RECORDS FOR THIS EXERCISE Block Start

-- ==== Sys2Proof/Laws/Effects.lean ====
section
/-! SUPPORT. Every command answers a next state that keeps what Laws/Keeps.lean says: a lemma each. AON reset, the end of a recall and
the AON cycle come last: they write the clocks (R502, R605). -/

namespace Sys2Proof.Machine

open Sys2Proof

variable {z s : State}

theorem execFwChunk_keeps {x0 x1 x2 x3} (h : Keeps z s) : ∃ t, execFwChunk x0 x1 x2 x3 s = .next t ∧ Keeps z t := by
  unfold execFwChunk
  refine ⟨_, rfl, ?_⟩
  with_reducible repeat' first | assumption | intro x | apply State.custodyIn_keeps | apply State.withPins_keeps

theorem execFwAbort_keeps {x0 x1} (h : Keeps z s) : ∃ t, execFwAbort x0 x1 s = .next t ∧ Keeps z t := by
  unfold execFwAbort
  refine ⟨_, rfl, ?_⟩
  with_reducible repeat' first | assumption | intro x | apply State.cmd_keeps | apply State.withPins_keeps

theorem execCopyEnd_keeps {x0 x1} (h : Keeps z s) : ∃ t, execCopyEnd x0 x1 s = .next t ∧ Keeps z t := by
  unfold execCopyEnd
  refine ⟨_, rfl, ?_⟩
  with_reducible repeat' first | assumption | intro x | apply State.custodyIn_keeps | apply State.withPins_keeps

theorem execMrstNRise_keeps {x0} (h : Keeps z s) : ∃ t, execMrstNRise x0 s = .next t ∧ Keeps z t := by
  unfold execMrstNRise
  refine ⟨_, rfl, ?_⟩
  with_reducible repeat' first | assumption | apply State.mrstRise_keeps

theorem execBarrierComplete_keeps {x0} (h : Keeps z s) : ∃ t, execBarrierComplete x0 s = .next t ∧ Keeps z t := by
  unfold execBarrierComplete
  refine ⟨_, rfl, ?_⟩
  with_reducible repeat' first | assumption | intro x | apply State.completeBarrier_keeps | apply State.withPins_keeps

theorem execCxlMemAtomic_keeps {x0 x1 x2 x3 x4 x5 x6} (h : Keeps z s) : ∃ t, execCxlMemAtomic x0 x1 x2 x3 x4 x5 x6 s = .next t ∧ Keeps z t := by
  unfold execCxlMemAtomic
  refine ⟨_, rfl, ?_⟩
  with_reducible repeat' first | assumption | intro x | apply State.cxlAtomic_keeps | apply State.withPins_keeps

theorem execLaneEntryRelease_keeps {x0 x1} (h : Keeps z s) : ∃ t, execLaneEntryRelease x0 x1 s = .next t ∧ Keeps z t := by
  unfold execLaneEntryRelease
  refine ⟨_, rfl, ?_⟩
  with_reducible repeat' first
    | assumption | intro x | apply State.withPins_keeps | apply State.releaseEntry_keeps | apply State.drain_keeps
    | apply Keeps.ite

theorem execPrepareTimeout_keeps {x0} (h : Keeps z s) : ∃ t, execPrepareTimeout x0 s = .next t ∧ Keeps z t := by
  unfold execPrepareTimeout
  refine ⟨_, rfl, ?_⟩
  with_reducible repeat' first
    | assumption | intro x | apply State.withPins_keeps | apply State.drain_keeps | apply State.prepTimeout_keeps

theorem execKxCert_keeps {x0 x1} (h : Keeps z s) : ∃ t, execKxCert x0 x1 s = .next t ∧ Keeps z t := by
  unfold execKxCert
  refine ⟨_, rfl, ?_⟩
  with_reducible repeat' first
    | assumption | intro x | apply State.kxCert_keeps | apply State.mgtIn_keeps | apply State.withPins_keeps

theorem execFwActivationWaitExpiry_keeps  (h : Keeps z s) : ∃ t, execFwActivationWaitExpiry s = .next t ∧ Keeps z t := by
  unfold execFwActivationWaitExpiry
  refine ⟨_, rfl, ?_⟩
  with_reducible repeat' first
    | assumption | intro x | apply State.actWaitEnd_keeps | apply State.withPins_keeps | apply State.drain_keeps

theorem execMchChFence_keeps {x0 x1} (h : Keeps z s) : ∃ t, execMchChFence x0 x1 s = .next t ∧ Keeps z t := by
  unfold execMchChFence
  refine ⟨_, rfl, ?_⟩
  with_reducible repeat' first | assumption | intro x | apply State.withPins_keeps | apply State.pageWrite_keeps

theorem execTs2_keeps {x0 x1} (h : Keeps z s) : ∃ t, execTs2 x0 x1 s = .next t ∧ Keeps z t := by
  unfold execTs2
  refine ⟨_, rfl, ?_⟩
  with_reducible repeat' first | assumption | intro x | apply State.trainBlock_keeps | apply State.withPins_keeps

theorem execMailboxUnsupported_keeps {x0 x1} (h : Keeps z s) : ∃ t, execMailboxUnsupported x0 x1 s = .next t ∧ Keeps z t := by
  unfold execMailboxUnsupported
  refine ⟨_, rfl, ?_⟩
  with_reducible repeat' first | assumption | intro x | apply State.mailbox_keeps | apply State.mboxRsp_keeps

theorem execKxProof_keeps {x0 x1} (h : Keeps z s) : ∃ t, execKxProof x0 x1 s = .next t ∧ Keeps z t := by
  unfold execKxProof
  refine ⟨_, rfl, ?_⟩
  with_reducible repeat' first
    | assumption | intro x | apply State.mgtIn_keeps | apply State.kxProof_keeps | apply State.withPins_keeps

theorem execMinOffTimeExpiry_keeps  (h : Keeps z s) : ∃ t, execMinOffTimeExpiry s = .next t ∧ Keeps z t := by
  unfold execMinOffTimeExpiry
  refine ⟨_, rfl, ?_⟩
  with_reducible repeat' first | assumption | apply State.minOffEnd_keeps

theorem execChannelFence_keeps {x0 x1} (h : Keeps z s) : ∃ t, execChannelFence x0 x1 s = .next t ∧ Keeps z t := by
  unfold execChannelFence
  refine ⟨_, rfl, ?_⟩
  with_reducible repeat' first | assumption | intro x | apply State.withPins_keeps | apply State.fenceDch_keeps

theorem execLsaExpire_keeps {x0} (h : Keeps z s) : ∃ t, execLsaExpire x0 s = .next t ∧ Keeps z t := by
  unfold execLsaExpire
  refine ⟨_, rfl, ?_⟩
  with_reducible repeat' first
    | assumption | intro x | apply State.lsaExpired_keeps | apply State.withPins_keeps | apply State.drain_keeps | apply Keeps.ite

theorem execCxlMemRead_keeps {x0 x1 x2} (h : Keeps z s) : ∃ t, execCxlMemRead x0 x1 x2 s = .next t ∧ Keeps z t := by
  unfold execCxlMemRead
  refine ⟨_, rfl, ?_⟩
  with_reducible repeat' first | assumption | intro x | apply State.cxlRead_keeps | apply State.withPins_keeps

theorem execWrStat_keeps {x0 x1 x2} (h : Keeps z s) : ∃ t, execWrStat x0 x1 x2 s = .next t ∧ Keeps z t := by
  unfold execWrStat
  refine ⟨_, rfl, ?_⟩
  with_reducible repeat' first
    | assumption | intro x | apply State.rspIn_keeps | apply State.wrStatus_keeps | apply State.withPins_keeps

theorem execGetdcr_keeps  (h : Keeps z s) : ∃ t, execGetdcr s = .next t ∧ Keeps z t := by
  unfold execGetdcr
  refine ⟨_, rfl, ?_⟩
  with_reducible repeat' first | assumption | apply State.cccGet_keeps

theorem execGetDigests_keeps {x0} (h : Keeps z s) : ∃ t, execGetDigests x0 s = .next t ∧ Keeps z t := by
  unfold execGetDigests
  refine ⟨_, rfl, ?_⟩
  with_reducible repeat' first | assumption | intro x | apply State.spdmDo_keeps | apply State.spdmRsp_keeps

theorem execWsnReserveDurable_keeps  (h : Keeps z s) : ∃ t, execWsnReserveDurable s = .next t ∧ Keeps z t := by
  unfold execWsnReserveDurable
  refine ⟨_, rfl, ?_⟩
  with_reducible repeat' first
    | assumption | intro x | apply State.rwCheck_keeps | apply State.wsnDurable_keeps | apply State.withPins_keeps

theorem execNegotiateAlgorithms_keeps {x0} (h : Keeps z s) : ∃ t, execNegotiateAlgorithms x0 s = .next t ∧ Keeps z t := by
  unfold execNegotiateAlgorithms
  refine ⟨_, rfl, ?_⟩
  with_reducible repeat' first | assumption | intro x | apply State.spdmDo_keeps | apply State.spdmRsp_keeps

theorem execModuleReset_keeps {x0 x1} (h : Keeps z s) : ∃ t, execModuleReset x0 x1 s = .next t ∧ Keeps z t := by
  unfold execModuleReset
  refine ⟨_, rfl, ?_⟩
  with_reducible repeat' first | assumption | intro x | apply State.cmd_keeps | apply State.withPins_keeps

theorem execIdeKmKeyProg_keeps {x0 x1 x2 x3} (h : Keeps z s) : ∃ t, execIdeKmKeyProg x0 x1 x2 x3 s = .next t ∧ Keeps z t := by
  unfold execIdeKmKeyProg
  refine ⟨_, rfl, ?_⟩
  with_reducible repeat' first | assumption | intro x | apply State.ideProg_keeps | apply State.ideDo_keeps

RECORDS FOR THIS EXERCISE Block End

● WORK ITEM
Return exactly, please, the lines of the material from the first one down to and including the line where "the AON cycle" appears.

● WRITTEN SOLUTION
-- ==== Sys2Proof/Laws/Effects.lean ====
section
/-! SUPPORT. Every command answers a next state that keeps what Laws/Keeps.lean says: a lemma each. AON reset, the end of a recall and
the AON cycle come last: they write the clocks (R502, R605). -/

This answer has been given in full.